[Given data]

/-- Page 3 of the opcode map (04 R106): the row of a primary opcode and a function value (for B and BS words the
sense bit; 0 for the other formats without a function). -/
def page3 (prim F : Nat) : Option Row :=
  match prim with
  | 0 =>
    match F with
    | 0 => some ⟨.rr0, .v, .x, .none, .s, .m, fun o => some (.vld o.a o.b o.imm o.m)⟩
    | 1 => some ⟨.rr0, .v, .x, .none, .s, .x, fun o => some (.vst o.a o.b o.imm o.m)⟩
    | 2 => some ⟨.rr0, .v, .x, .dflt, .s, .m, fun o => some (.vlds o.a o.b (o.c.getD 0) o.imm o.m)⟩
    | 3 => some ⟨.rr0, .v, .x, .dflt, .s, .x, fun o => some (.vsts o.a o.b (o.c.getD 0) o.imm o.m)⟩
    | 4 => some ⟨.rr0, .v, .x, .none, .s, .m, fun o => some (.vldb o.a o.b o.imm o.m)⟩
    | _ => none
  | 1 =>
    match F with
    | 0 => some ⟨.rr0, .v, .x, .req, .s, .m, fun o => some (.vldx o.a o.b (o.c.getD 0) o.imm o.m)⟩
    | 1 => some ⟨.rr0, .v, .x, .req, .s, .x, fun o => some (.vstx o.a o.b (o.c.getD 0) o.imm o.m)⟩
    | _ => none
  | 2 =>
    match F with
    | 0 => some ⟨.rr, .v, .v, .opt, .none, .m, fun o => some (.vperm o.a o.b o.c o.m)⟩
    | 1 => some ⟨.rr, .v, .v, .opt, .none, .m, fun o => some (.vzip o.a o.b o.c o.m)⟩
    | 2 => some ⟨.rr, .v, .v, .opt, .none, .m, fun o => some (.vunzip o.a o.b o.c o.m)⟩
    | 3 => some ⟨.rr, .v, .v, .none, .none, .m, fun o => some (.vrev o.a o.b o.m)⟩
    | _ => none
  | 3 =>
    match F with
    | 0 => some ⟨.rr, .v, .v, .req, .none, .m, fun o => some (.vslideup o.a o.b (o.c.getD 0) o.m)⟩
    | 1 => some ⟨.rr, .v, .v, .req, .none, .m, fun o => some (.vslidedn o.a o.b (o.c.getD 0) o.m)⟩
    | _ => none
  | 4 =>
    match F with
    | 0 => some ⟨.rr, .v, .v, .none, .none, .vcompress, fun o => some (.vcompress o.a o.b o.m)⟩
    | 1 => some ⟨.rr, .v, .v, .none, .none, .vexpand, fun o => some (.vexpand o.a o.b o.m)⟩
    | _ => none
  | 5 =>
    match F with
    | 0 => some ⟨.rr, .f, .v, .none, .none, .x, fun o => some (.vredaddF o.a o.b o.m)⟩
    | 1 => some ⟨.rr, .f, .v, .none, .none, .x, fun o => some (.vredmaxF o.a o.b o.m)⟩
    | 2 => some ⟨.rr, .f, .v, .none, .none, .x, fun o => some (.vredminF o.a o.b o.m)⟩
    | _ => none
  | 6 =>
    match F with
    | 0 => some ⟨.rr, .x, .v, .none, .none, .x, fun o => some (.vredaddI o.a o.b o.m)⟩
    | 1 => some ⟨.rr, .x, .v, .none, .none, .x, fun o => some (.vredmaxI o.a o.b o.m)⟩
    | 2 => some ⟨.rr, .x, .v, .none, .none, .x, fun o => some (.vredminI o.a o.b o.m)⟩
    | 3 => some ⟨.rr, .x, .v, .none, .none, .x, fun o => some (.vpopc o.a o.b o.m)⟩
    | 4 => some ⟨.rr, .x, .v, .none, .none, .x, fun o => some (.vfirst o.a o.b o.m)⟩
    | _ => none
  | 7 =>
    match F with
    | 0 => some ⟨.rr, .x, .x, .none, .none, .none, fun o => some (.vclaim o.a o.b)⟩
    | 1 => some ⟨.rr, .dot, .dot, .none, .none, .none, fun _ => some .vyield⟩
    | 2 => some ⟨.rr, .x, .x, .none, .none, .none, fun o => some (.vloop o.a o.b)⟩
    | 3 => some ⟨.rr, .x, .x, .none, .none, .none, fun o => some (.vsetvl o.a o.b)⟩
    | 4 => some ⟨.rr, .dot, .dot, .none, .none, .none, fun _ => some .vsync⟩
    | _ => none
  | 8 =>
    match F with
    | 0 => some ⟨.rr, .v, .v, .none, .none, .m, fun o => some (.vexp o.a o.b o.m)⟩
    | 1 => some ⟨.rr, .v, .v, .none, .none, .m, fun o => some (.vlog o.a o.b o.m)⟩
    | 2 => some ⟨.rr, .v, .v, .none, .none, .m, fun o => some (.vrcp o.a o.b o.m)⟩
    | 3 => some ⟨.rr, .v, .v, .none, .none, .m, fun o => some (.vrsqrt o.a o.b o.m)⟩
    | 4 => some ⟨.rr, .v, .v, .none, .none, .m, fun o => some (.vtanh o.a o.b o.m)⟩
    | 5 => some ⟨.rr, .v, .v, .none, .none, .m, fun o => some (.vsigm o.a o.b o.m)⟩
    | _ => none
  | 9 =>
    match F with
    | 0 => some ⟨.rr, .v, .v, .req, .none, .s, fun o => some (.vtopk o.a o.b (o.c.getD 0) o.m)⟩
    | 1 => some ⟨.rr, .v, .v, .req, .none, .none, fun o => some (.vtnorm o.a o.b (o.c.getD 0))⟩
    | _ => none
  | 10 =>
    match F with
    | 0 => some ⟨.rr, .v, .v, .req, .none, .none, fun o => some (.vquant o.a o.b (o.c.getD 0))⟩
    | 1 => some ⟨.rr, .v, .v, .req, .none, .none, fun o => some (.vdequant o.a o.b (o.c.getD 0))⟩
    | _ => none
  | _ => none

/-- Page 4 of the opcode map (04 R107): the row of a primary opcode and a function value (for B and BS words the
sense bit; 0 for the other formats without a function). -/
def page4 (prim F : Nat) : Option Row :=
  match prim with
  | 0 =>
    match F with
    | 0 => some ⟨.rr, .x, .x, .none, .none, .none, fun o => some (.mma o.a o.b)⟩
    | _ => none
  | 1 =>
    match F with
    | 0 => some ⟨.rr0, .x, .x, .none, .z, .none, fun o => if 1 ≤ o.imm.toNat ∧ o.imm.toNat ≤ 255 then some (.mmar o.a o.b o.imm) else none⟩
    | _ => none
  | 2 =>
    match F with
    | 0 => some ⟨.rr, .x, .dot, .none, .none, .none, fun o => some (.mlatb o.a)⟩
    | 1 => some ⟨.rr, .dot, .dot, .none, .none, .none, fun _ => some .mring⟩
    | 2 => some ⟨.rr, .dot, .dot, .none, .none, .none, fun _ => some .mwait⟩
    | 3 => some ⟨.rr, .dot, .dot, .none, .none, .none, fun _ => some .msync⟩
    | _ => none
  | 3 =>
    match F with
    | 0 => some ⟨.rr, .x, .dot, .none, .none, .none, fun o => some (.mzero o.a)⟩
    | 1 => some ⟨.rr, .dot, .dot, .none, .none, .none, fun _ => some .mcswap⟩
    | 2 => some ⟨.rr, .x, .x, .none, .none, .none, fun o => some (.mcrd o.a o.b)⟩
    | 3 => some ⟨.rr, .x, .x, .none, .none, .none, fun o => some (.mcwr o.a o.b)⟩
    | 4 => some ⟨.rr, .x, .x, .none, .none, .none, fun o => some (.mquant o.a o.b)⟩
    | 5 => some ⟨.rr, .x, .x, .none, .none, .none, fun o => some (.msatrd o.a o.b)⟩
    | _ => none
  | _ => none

[/Given data]

### What you will do
The records shown earlier should all be returned verbatim.

### Your solution
/-- Page 3 of the opcode map (04 R106): the row of a primary opcode and a function value (for B and BS words the
sense bit; 0 for the other formats without a function). -/
def page3 (prim F : Nat) : Option Row :=
  match prim with
  | 0 =>
    match F with
    | 0 => some ⟨.rr0, .v, .x, .none, .s, .m, fun o => some (.vld o.a o.b o.imm o.m)⟩
    | 1 => some ⟨.rr0, .v, .x, .none, .s, .x, fun o => some (.vst o.a o.b o.imm o.m)⟩
    | 2 => some ⟨.rr0, .v, .x, .dflt, .s, .m, fun o => some (.vlds o.a o.b (o.c.getD 0) o.imm o.m)⟩
    | 3 => some ⟨.rr0, .v, .x, .dflt, .s, .x, fun o => some (.vsts o.a o.b (o.c.getD 0) o.imm o.m)⟩
    | 4 => some ⟨.rr0, .v, .x, .none, .s, .m, fun o => some (.vldb o.a o.b o.imm o.m)⟩
    | _ => none
  | 1 =>
    match F with
    | 0 => some ⟨.rr0, .v, .x, .req, .s, .m, fun o => some (.vldx o.a o.b (o.c.getD 0) o.imm o.m)⟩
    | 1 => some ⟨.rr0, .v, .x, .req, .s, .x, fun o => some (.vstx o.a o.b (o.c.getD 0) o.imm o.m)⟩
    | _ => none
  | 2 =>
    match F with
    | 0 => some ⟨.rr, .v, .v, .opt, .none, .m, fun o => some (.vperm o.a o.b o.c o.m)⟩
    | 1 => some ⟨.rr, .v, .v, .opt, .none, .m, fun o => some (.vzip o.a o.b o.c o.m)⟩
    | 2 => some ⟨.rr, .v, .v, .opt, .none, .m, fun o => some (.vunzip o.a o.b o.c o.m)⟩
    | 3 => some ⟨.rr, .v, .v, .none, .none, .m, fun o => some (.vrev o.a o.b o.m)⟩
    | _ => none
  | 3 =>
    match F with
    | 0 => some ⟨.rr, .v, .v, .req, .none, .m, fun o => some (.vslideup o.a o.b (o.c.getD 0) o.m)⟩
    | 1 => some ⟨.rr, .v, .v, .req, .none, .m, fun o => some (.vslidedn o.a o.b (o.c.getD 0) o.m)⟩
    | _ => none
  | 4 =>
    match F with
    | 0 => some ⟨.rr, .v, .v, .none, .none, .vcompress, fun o => some (.vcompress o.a o.b o.m)⟩
    | 1 => some ⟨.rr, .v, .v, .none, .none, .vexpand, fun o => some (.vexpand o.a o.b o.m)⟩
    | _ => none
  | 5 =>
    match F with
    | 0 => some ⟨.rr, .f, .v, .none, .none, .x, fun o => some (.vredaddF o.a o.b o.m)⟩
    | 1 => some ⟨.rr, .f, .v, .none, .none, .x, fun o => some (.vredmaxF o.a o.b o.m)⟩
    | 2 => some ⟨.rr, .f, .v, .none, .none, .x, fun o => some (.vredminF o.a o.b o.m)⟩
    | _ => none
  | 6 =>
    match F with
    | 0 => some ⟨.rr, .x, .v, .none, .none, .x, fun o => some (.vredaddI o.a o.b o.m)⟩
    | 1 => some ⟨.rr, .x, .v, .none, .none, .x, fun o => some (.vredmaxI o.a o.b o.m)⟩
    | 2 => some ⟨.rr, .x, .v, .none, .none, .x, fun o => some (.vredminI o.a o.b o.m)⟩
    | 3 => some ⟨.rr, .x, .v, .none, .none, .x, fun o => some (.vpopc o.a o.b o.m)⟩
    | 4 => some ⟨.rr, .x, .v, .none, .none, .x, fun o => some (.vfirst o.a o.b o.m)⟩
    | _ => none
  | 7 =>
    match F with
    | 0 => some ⟨.rr, .x, .x, .none, .none, .none, fun o => some (.vclaim o.a o.b)⟩
    | 1 => some ⟨.rr, .dot, .dot, .none, .none, .none, fun _ => some .vyield⟩
    | 2 => some ⟨.rr, .x, .x, .none, .none, .none, fun o => some (.vloop o.a o.b)⟩
    | 3 => some ⟨.rr, .x, .x, .none, .none, .none, fun o => some (.vsetvl o.a o.b)⟩
    | 4 => some ⟨.rr, .dot, .dot, .none, .none, .none, fun _ => some .vsync⟩
    | _ => none
  | 8 =>
    match F with
    | 0 => some ⟨.rr, .v, .v, .none, .none, .m, fun o => some (.vexp o.a o.b o.m)⟩
    | 1 => some ⟨.rr, .v, .v, .none, .none, .m, fun o => some (.vlog o.a o.b o.m)⟩
    | 2 => some ⟨.rr, .v, .v, .none, .none, .m, fun o => some (.vrcp o.a o.b o.m)⟩
    | 3 => some ⟨.rr, .v, .v, .none, .none, .m, fun o => some (.vrsqrt o.a o.b o.m)⟩
    | 4 => some ⟨.rr, .v, .v, .none, .none, .m, fun o => some (.vtanh o.a o.b o.m)⟩
    | 5 => some ⟨.rr, .v, .v, .none, .none, .m, fun o => some (.vsigm o.a o.b o.m)⟩
    | _ => none
  | 9 =>
    match F with
    | 0 => some ⟨.rr, .v, .v, .req, .none, .s, fun o => some (.vtopk o.a o.b (o.c.getD 0) o.m)⟩
    | 1 => some ⟨.rr, .v, .v, .req, .none, .none, fun o => some (.vtnorm o.a o.b (o.c.getD 0))⟩
    | _ => none
  | 10 =>
    match F with
    | 0 => some ⟨.rr, .v, .v, .req, .none, .none, fun o => some (.vquant o.a o.b (o.c.getD 0))⟩
    | 1 => some ⟨.rr, .v, .v, .req, .none, .none, fun o => some (.vdequant o.a o.b (o.c.getD 0))⟩
    | _ => none
  | _ => none

/-- Page 4 of the opcode map (04 R107): the row of a primary opcode and a function value (for B and BS words the
sense bit; 0 for the other formats without a function). -/
def page4 (prim F : Nat) : Option Row :=
  match prim with
  | 0 =>
    match F with
    | 0 => some ⟨.rr, .x, .x, .none, .none, .none, fun o => some (.mma o.a o.b)⟩
    | _ => none
  | 1 =>
    match F with
    | 0 => some ⟨.rr0, .x, .x, .none, .z, .none, fun o => if 1 ≤ o.imm.toNat ∧ o.imm.toNat ≤ 255 then some (.mmar o.a o.b o.imm) else none⟩
    | _ => none
  | 2 =>
    match F with
    | 0 => some ⟨.rr, .x, .dot, .none, .none, .none, fun o => some (.mlatb o.a)⟩
    | 1 => some ⟨.rr, .dot, .dot, .none, .none, .none, fun _ => some .mring⟩
    | 2 => some ⟨.rr, .dot, .dot, .none, .none, .none, fun _ => some .mwait⟩
    | 3 => some ⟨.rr, .dot, .dot, .none, .none, .none, fun _ => some .msync⟩
    | _ => none
  | 3 =>
    match F with
    | 0 => some ⟨.rr, .x, .dot, .none, .none, .none, fun o => some (.mzero o.a)⟩
    | 1 => some ⟨.rr, .dot, .dot, .none, .none, .none, fun _ => some .mcswap⟩
    | 2 => some ⟨.rr, .x, .x, .none, .none, .none, fun o => some (.mcrd o.a o.b)⟩
    | 3 => some ⟨.rr, .x, .x, .none, .none, .none, fun o => some (.mcwr o.a o.b)⟩
    | 4 => some ⟨.rr, .x, .x, .none, .none, .none, fun o => some (.mquant o.a o.b)⟩
    | 5 => some ⟨.rr, .x, .x, .none, .none, .none, fun o => some (.msatrd o.a o.b)⟩
    | _ => none
  | _ => none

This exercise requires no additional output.